The Reasoning Revolution Backfires
Reasoning models perform complex tasks by breaking questions down into individual steps. This is like a human thought process. It is not merely spitting out text based on statistical models of probability. These systems represent the peak of AI development at the moment, designed to think through problems methodically before providing answers.
The promise was compelling: AI that could match PhD-level performance in physics, chemistry, and biology while excelling in mathematics and coding. OpenAI’s first reasoning model, o1, was claimed to match PhD student performance in multiple scientific disciplines and beat them in math and coding through reinforcement learning techniques.
However, 2025 has revealed a disturbing reality.
On OpenAI’s PersonQA benchmark, which tests knowledge about public figures, o3 hallucinated 33% of the time compared to o1’s 16% rate, while o4-mini performed even worse at 48%.
When tested on broader general knowledge questions, AI hallucination rates for o3 and o4-mini reached 51% and 79%, respectively, compared to o1’s 44%.
These aren’t isolated incidents. Third-party testing by Transluce, a nonprofit AI research lab, found evidence that o3 fabricates actions it claims to have taken, including claiming to run code on hardware it cannot access.
Why AI Reasoning Problems Are Getting Worse
One theory is that the very strength of reasoning models – namely, their step-by-step approach – may be their weakness. Experts theorize that newer models trained to reason through problems bit by bit introduce new chances to go wrong at each step. Each reasoning step becomes a potential failure point where the model can veer into fabrication.

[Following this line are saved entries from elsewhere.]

/-- 43_decoder.md R152: a byte reaches dec_o only by a recognized symbol in an open stream at phase 2, 4 or 6: no step
of any other kind, DEC_START and reset included, emits a byte for buffered bits. -/
def Obligations.OnlyCompletingSymbolsReachTheDecoderOutput : Prop :=
  ∀ s t : State, step s = .next t → t.decO ≠ s.decO →
    ∃ w rest x, s.hostIn = .command w :: rest ∧ decode w = .command (.decSym x) ∧
      s.dec.state = .active ∧ s.dec.phase ≠ .zero ∧ Reference.recognized s.dec.url x = true

/-- 20_memory.md R58: commands of one engine neither read nor write the other's registers: whatever legal commands are
interleaved with it, a stream of encoder commands gives the encoder state, the enc_o bytes and the SEQ_ENC flag it gives
alone. -/
def Obligations.EncoderIsBlindToInterleavedCommands : Prop :=
  ∀ (is : List Instr) (s s' t t' : State),
    let own := is.filter (fun i => match i with
      | .encStart _ | .encByte _ | .encFinal => true
      | .nop | .decStart _ | .decSym _ | .lutFwd _ _ | .lutRev _ _ | .rdStat _ => false)
    presents s is [] → presents s' own [] →
    s.enc = s'.enc → s.encO = s'.encO → s.err.seqEnc = s'.err.seqEnc →
    steps is.length s = .next t → steps own.length s' = .next t' →
      t.enc = t'.enc ∧ t.encO = t'.encO ∧ t.err.seqEnc = t'.err.seqEnc

/-- 20_memory.md R58: the same for the decoder: whatever legal commands are interleaved with it, a stream of decoder
commands gives the decoder state, the dec_o bytes and the SEQ_DEC flag it gives alone. -/
def Obligations.DecoderIsBlindToInterleavedCommands : Prop :=
  ∀ (is : List Instr) (s s' t t' : State),
    let own := is.filter (fun i => match i with
      | .decStart _ | .decSym _ => true
      | .nop | .encStart _ | .encByte _ | .encFinal | .lutFwd _ _ | .lutRev _ _ | .rdStat _ => false)
    presents s is [] → presents s' own [] →
    s.dec = s'.dec → s.decO = s'.decO → s.err.seqDec = s'.err.seqDec →
    steps is.length s = .next t → steps own.length s' = .next t' →
      t.dec = t'.dec ∧ t.decO = t'.decO ∧ t.err.seqDec = t'.err.seqDec

/-- 20_memory.md R60, 70_reset_and_hazards.md R204: the commands the host issues for a stream depend only on the bytes of
its chunks put together, and they are those of the pseudo-commands of 30_encoding.md R77. -/
def Obligations.ChunkBoundariesAreInvisible : Prop :=
  ∀ (u : Bool) (chunks : List (List Byte)),
    encodeChunks u chunks = encodeStream u chunks.flatten ∧ decodeChunks u chunks = decodeStream u chunks.flatten

/-! ## Alphabets and queries (41_alphabet_lut.md) -/

/-- 41_alphabet_lut.md R101: REV is the inverse of FWD: the index of a symbol byte is unique and its entry is
`{0, i}`, and the entry of every other byte is `{1, 0}`. -/
def Obligations.ReverseTableInvertsForwardTable : Prop :=
  (∀ (u : Bool) (i : Sym), romRev (revAddr u (romFwd (fwdAddr u i))) = (0 : BitVec 1) ++ i) ∧
  (∀ (u : Bool) (i j : Sym), romFwd (fwdAddr u i) = romFwd (fwdAddr u j) → i = j) ∧
  (∀ (u : Bool) (x : Byte), (∀ i : Sym, romFwd (fwdAddr u i) ≠ x) →
    romRev (revAddr u x) = (1 : BitVec 1) ++ (0 : Sym))

/-- 41_alphabet_lut.md R102: each alphabet has exactly 64 recognized bytes; no byte from 0x80 on, nor newline, `=` or
space, is one. -/
def Obligations.SixtyFourRecognizedBytesPerAlphabet : Prop :=
  ∀ u : Bool,
    (((List.range 256).map (BitVec.ofNat 8)).countP (fun x => !revNF (romRev (revAddr u x))) = 64) ∧
    (∀ x : Byte, 0x80 ≤ x → revNF (romRev (revAddr u x)) = true) ∧
    revNF (romRev (revAddr u 0x0A)) = true ∧ revNF (romRev (revAddr u 0x3D)) = true ∧
    revNF (romRev (revAddr u 0x20)) = true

Another theory is that AI training prioritizes providing answers over admitting ignorance, leading models to generate incorrect information rather than acknowledging uncertainty.

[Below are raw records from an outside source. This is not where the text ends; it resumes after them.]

theorem decodeByte_eq (x : Byte) (s : State) :
    decodeByte x s = { s with dec := s.dec.afterByte x, decO := s.decO ++ s.dec.byteOut x } := by
  cases hx : revNF (revEntry s.dec.url x) with
  | true => simp [decodeByte, Dec.afterByte, Dec.byteOut, Reference.recognized, hx]
  | false => simp [decodeByte, Dec.afterByte, Dec.byteOut, Reference.recognized, hx, decodeSymbol_eq]

theorem Dec.byteOut_length (d : Dec) (x : Byte) : (d.byteOut x).length ≤ 1 := by
  unfold Dec.byteOut Dec.symOut
  split
  · split <;> simp
  · simp

/-! ### The commands in an open stream -/

theorem exec_encByte_active {s : State} (h : s.enc.state = .active) (b : Byte) :
    exec (.encByte b) s = .next { s with
      enc := s.enc.afterByte b
      encO := s.encO ++ charsOut s.enc.url s.enc.line (s.enc.byteChars b) } := by
  rw [← encodeByte_eq]
  exact if_pos h

theorem exec_encFinal_active {s : State} (h : s.enc.state = .active) :
    exec .encFinal s = .next { s with
      enc := s.enc.afterFinal
      encO := s.encO ++ charsOut s.enc.url s.enc.line s.enc.flushChars } := by
  rw [exec, execEncFinal, if_pos h, flushGroup_eq]
  rfl

theorem exec_decSym_active {s : State} (h : s.dec.state = .active) (x : Byte) :
    exec (.decSym x) s = .next { s with dec := s.dec.afterByte x, decO := s.decO ++ s.dec.byteOut x } := by
  rw [← decodeByte_eq]
  exact if_pos h

end Sys2Proof.Machine
end

section
/-! SUPPORT. Each engine as a machine of its own (20_memory.md R58): its registers, its output stream and its sequence
flag, what each command makes of them without anything else of the state, and that a run of presented commands does
just that. -/

namespace Sys2Proof.Machine

/-- The encoder's part of the state. -/
structure EncPart where
  enc : Enc
  encO : List Byte
  seqEnc : Bool

/-- The decoder's part of the state. -/
structure DecPart where
  dec : Dec
  decO : List Byte
  seqDec : Bool

def State.encPart (s : State) : EncPart := ⟨s.enc, s.encO, s.err.seqEnc⟩

def State.decPart (s : State) : DecPart := ⟨s.dec, s.decO, s.err.seqDec⟩

/-- What a command makes of the encoder's part (42_encoder.md R122 to R124, 60_exceptions.md R183). -/
def EncPart.after (p : EncPart) : Instr → EncPart
  | .encStart u => { p with enc := { Enc.reset with state := .active, url := u } }
  | .encByte b =>
    if p.enc.state = .active then
      { p with
        enc := p.enc.afterByte b
        encO := p.encO ++ charsOut p.enc.url p.enc.line (p.enc.byteChars b) }
    else { p with seqEnc := true }
  | .encFinal =>
    if p.enc.state = .active then
      { p with
        enc := p.enc.afterFinal
        encO := p.encO ++ charsOut p.enc.url p.enc.line p.enc.flushChars }
    else { p with seqEnc := true }
  | .nop | .decStart _ | .decSym _ | .lutFwd _ _ | .lutRev _ _ | .rdStat _ => p

/-- What a command makes of the decoder's part (43_decoder.md R150, R151, 60_exceptions.md R184). -/
def DecPart.after (p : DecPart) : Instr → DecPart
  | .decStart u => { p with dec := { Dec.reset with state := .active, url := u } }
  | .decSym x =>
    if p.dec.state = .active then { p with dec := p.dec.afterByte x, decO := p.decO ++ p.dec.byteOut x }
    else { p with seqDec := true }
  | .nop | .encStart _ | .encByte _ | .encFinal | .lutFwd _ _ | .lutRev _ _ | .rdStat _ => p

/-- A command changes each engine's part as that part alone tells. -/
theorem exec_parts {i : Instr} {s t : State} (h : exec i s = .next t) :
    t.encPart = s.encPart.after i ∧ t.decPart = s.decPart.after i := by
  obtain ⟨rfl, rfl⟩ | ⟨_, rfl, rfl⟩ | ⟨b, rfl, hs, rfl⟩ | ⟨_, rfl, hs, rfl⟩ | ⟨rfl, hs, rfl⟩ | ⟨rfl, hs, rfl⟩ |
    ⟨_, rfl, rfl⟩ | ⟨x, rfl, hs, rfl⟩ | ⟨_, rfl, hs, rfl⟩ | ⟨_, _, rfl, rfl⟩ | ⟨_, _, rfl, rfl⟩ | ⟨_, rfl, rfl⟩ :=
    exec_cases h
  · exact ⟨rfl, rfl⟩
  · exact ⟨rfl, rfl⟩
  · rw [encodeByte_eq]; exact ⟨(if_pos hs).symm, rfl⟩
  · exact ⟨(if_neg hs).symm, rfl⟩
  · rw [flushGroup_eq]; exact ⟨(if_pos hs).symm, rfl⟩
  · exact ⟨(if_neg hs).symm, rfl⟩
  · exact ⟨rfl, rfl⟩
  · rw [decodeByte_eq]; exact ⟨rfl, (if_pos hs).symm⟩
  · exact ⟨rfl, (if_neg hs).symm⟩
  · exact ⟨rfl, rfl⟩
  · exact ⟨rfl, rfl⟩
  · exact ⟨rfl, rfl⟩

section
variable {is : List Instr} {rest : List HostEvent} {s t : State} (hin : presents s is rest)
  (h : steps is.length s = .next t)
include hin h

theorem steps_presents_encPart : t.encPart = is.foldl EncPart.after s.encPart :=
  steps_presents_foldl (fun _ _ => rfl) (fun hx => (exec_parts hx).1) hin h

theorem steps_presents_decPart : t.decPart = is.foldl DecPart.after s.decPart :=
  steps_presents_foldl (fun _ _ => rfl) (fun hx => (exec_parts hx).2) hin h

end

/-- Dropping commands that change nothing of a part changes nothing of what a list of commands makes of it. -/
theorem foldl_filter_of_idle {α : Type} {after : α → Instr → α} {own : Instr → Bool}
    (hidle : ∀ i p, own i = false → after p i = p) (is : List Instr) (p : α) :
    (is.filter own).foldl after p = is.foldl after p := by
  induction is generalizing p with
  | nil => rfl
  | cons i is ih =>
    cases hi : own i with
    | true => rw [List.filter_cons_of_pos hi, List.foldl_cons, List.foldl_cons, ih]
    | false => rw [List.filter_cons_of_neg (by simp [hi]), List.foldl_cons, hidle i p hi, ih]

end Sys2Proof.Machine
end

section
/-! SUPPORT. An encode stream alone: the characters it writes are the symbols of its bytes (42_encoder.md R120) and the
padding (R126), and the symbols are its bits, six at a time (20_memory.md R52). -/

namespace Sys2Proof.Reference

/-! ### The symbols and the bits -/

theorem symbols_length (bytes : List Byte) : (symbols bytes).length = (8 * bytes.length + 5) / 6 := by
  induction bytes using symbols.induct with
  | case1 b0 b1 b2 rest ih => simp only [symbols, List.length_cons, ih]; omega
  | case2 | case3 => simp [symbols]
  | case4 => rfl

@[simp] theorem bits_length {w : Nat} (v : BitVec w) : (bits v).length = w := by simp [bits]

theorem bits_getD {w j : Nat} (v : BitVec w) (hj : j < w) : (bits v).getD j false = v.getMsbD j := by
  simp [bits, hj]

@[simp] theorem bitString_nil {w : Nat} : bitString ([] : List (BitVec w)) = [] := rfl

@[simp] theorem bitString_cons {w : Nat} (v : BitVec w) (vs : List (BitVec w)) :
    bitString (v :: vs) = bits v ++ bitString vs := rfl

This training approach may be particularly problematic for reasoning models designed to work through complex problems, where uncertainty should trigger more cautious responses.
At a fundamental level, large language models (LLMs) work by compressing data, squeezing relationships between tens of trillions of words into billions of parameters, inevitably losing information in the process.
While models can reconstruct about 98% of their training data accurately, in that remaining 2%, they might give a completely false answer.
Researchers hypothesize that the reinforcement learning techniques used for reasoning models may amplify issues that are usually mitigated by standard post-training processes.
Real-World Impact & Consequences
AI hallucinations and their problems are now beyond academic concerns and in the real-world business. Cursor, an AI coding assistant platform, experienced customer backlash when its AI support bot falsely announced a policy change limiting software usage to one computer, leading to angry customer complaints and cancellations before the company clarified the misinformation.
The legal sector has already witnessed serious consequences, such as the Mata v. Avianca case, where a New York attorney relied on ChatGPT for legal research, resulting in fabricated case citations and quotes that a federal judge noted were nonexistent.
In high-stakes applications involving court documents, medical information, or sensitive business data, hallucinations create serious verification challenges, with users forced to spend significant time determining which responses are factual.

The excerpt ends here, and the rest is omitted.